Une étude publiée dans la revue Science Advances par les équipes de Karine Van Doninck (ULB) et Bernard Hallet (UCLouvain) révèle une stratégie de réparation jusqu’ici inconnue. Les scientifiques montrent chez le rotifère Adineta vaga que les chromosomes fragmentés ne sont pas nécessairement réparés en une seule fois. Certains fragments peuvent être conservés et transmis au fil des générations, puis progressivement reconstruits grâce à des fragments intacts du chromosome homologue servant de modèle pour recopier les régions manquantes. Les scientifiques de l’UCLouvain et de l’ULB proposent de nommer ce nouveau mécanisme "BIHER", pour "break-induced homologous extension repair".
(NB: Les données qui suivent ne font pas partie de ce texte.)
-- ==== Sys2Proof/Syntax.lean ====
section
/-!
DEFINITION. The instructions and steps of the LF8-224: one constructor of `Instr` for each row of
spec/opcode_table.json. Scalar words carry the fields of the table; vector words carry the fields of
R242 raw; fabric unit words carry the fields of R314; events carry the data that says whom and what
they concern (INVENTORY, Instructions).
-/

namespace Sys2Proof

/-- The fields below the major and the function of a vector word (R38, R39, R242). -/
structure VFields where
  vd : BitVec 5
  va : BitVec 5
  vb : BitVec 5
  vc : BitVec 5
  mask : BitVec 3
  width : BitVec 3
  fmt : BitVec 5
  rm : BitVec 3
  sel : BitVec 18
  deriving DecidableEq, Repr

/-- The fields of a fabric unit instruction below its operation (R314). -/
structure UFields where
  fmt : BitVec 5
  w : BitVec 2
  rm : BitVec 3
  a : BitVec 5
  b : BitVec 5
  d : BitVec 5
  deriving DecidableEq, Repr

/-- A memory request of an outside party (R129, R133): a read, or a write of the bytes given. -/
structure MemReq where
  pa : Nat
  size : Nat
  data : Option (List Byte)
  deriving DecidableEq, Repr

/-- The hart of a Lefahel peer that makes a request, by tile and context, and its stream where the request carries the
traffic of one (R128, R130). -/
structure PeerAgent where
  tile : Nat
  ctx : Nat
  stream : Option Nat
  deriving DecidableEq, Repr

/-- The extent a peer asks to register here (R136): the geometry and the owner of an entry (R127). -/
structure RsvMsg where
  module : Nat
  seq : BitVec 16
  extBase : Nat
  extSize : BitVec 2
  first : Nat
  stride : Int
  count : Nat
  esize : BitVec 2
  dir : Bool
  mode : BitVec 2
  scope : BitVec 3
  key : BitVec 9
  whole : Bool
  tile : Fin 224
  ctx : Fin 4
  stream : BitVec 4
  deriving DecidableEq, Repr

/-- What the scheduler gives one hart of a gang (R370): its context, clusters and banks. -/
structure Place where
  tile : Fin 224
  ctx : Fin 4
  clusters : BitVec 16
  banks : BitVec 64
  deriving DecidableEq, Repr

/-- One island's reading at a telemetry sample (R463): its temperature and its voltage in millivolts. -/
structure Sample where
  island : Fin 256
  celsius : Int
  mv : Nat
  millivolts : Nat
  deriving DecidableEq, Repr

/-- An object given to the loader (R71): its bytes, the address space, VLBYTES of the target hart and
the virtual address at which each section is placed. -/
structure LoadJob where
  object : List Byte
  asid : BitVec 16
  vlbytes : Nat
  bases : List Nat
  deriving DecidableEq, Repr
Cette stratégie, qui permet de reconstruire progressivement un génome fragmenté au cours de plusieurs générations, constitue une avancée majeure dans la compréhension de l’extraordinaire résistance des rotifères bdelloïdes. Au-delà de ces organismes, cette découverte montre que la réparation de l’ADN peut reposer sur des mécanismes beaucoup plus flexibles et originaux qu’on ne le pensait. Elle pourrait à terme contribuer à mieux comprendre les conséquences des défauts de réparation du génome impliqués dans certaines pathologies humaines comme les cancers.

Cette publication constitue le 3e article en série publié dans Science Advances, issu de la collaboration étroite et fructueuse entre les deux équipes de l’UCLouvain et de l’ULB. Depuis plus de 10 ans, grâce à la complémentarité de leurs expertises en biologie évolutive et moléculaire, les scientifiques ont réussi à révéler plusieurs découvertes entourant l’espèce modèle du rotifère bdelloïde Adineta vaga, notamment sa reproduction asexuée en l’absence de mâles et son extrême capacité à survivre au dessèchement complet ainsi qu’à des doses exceptionnellement élevées de radiations ionisantes. Cette recherche a été menée grâce au soutien de soutien de l’ARC, du FNRS, du Conseil européen de la recherche (ERC), du FSR de l'UCLouvain et de la Fondation ULB.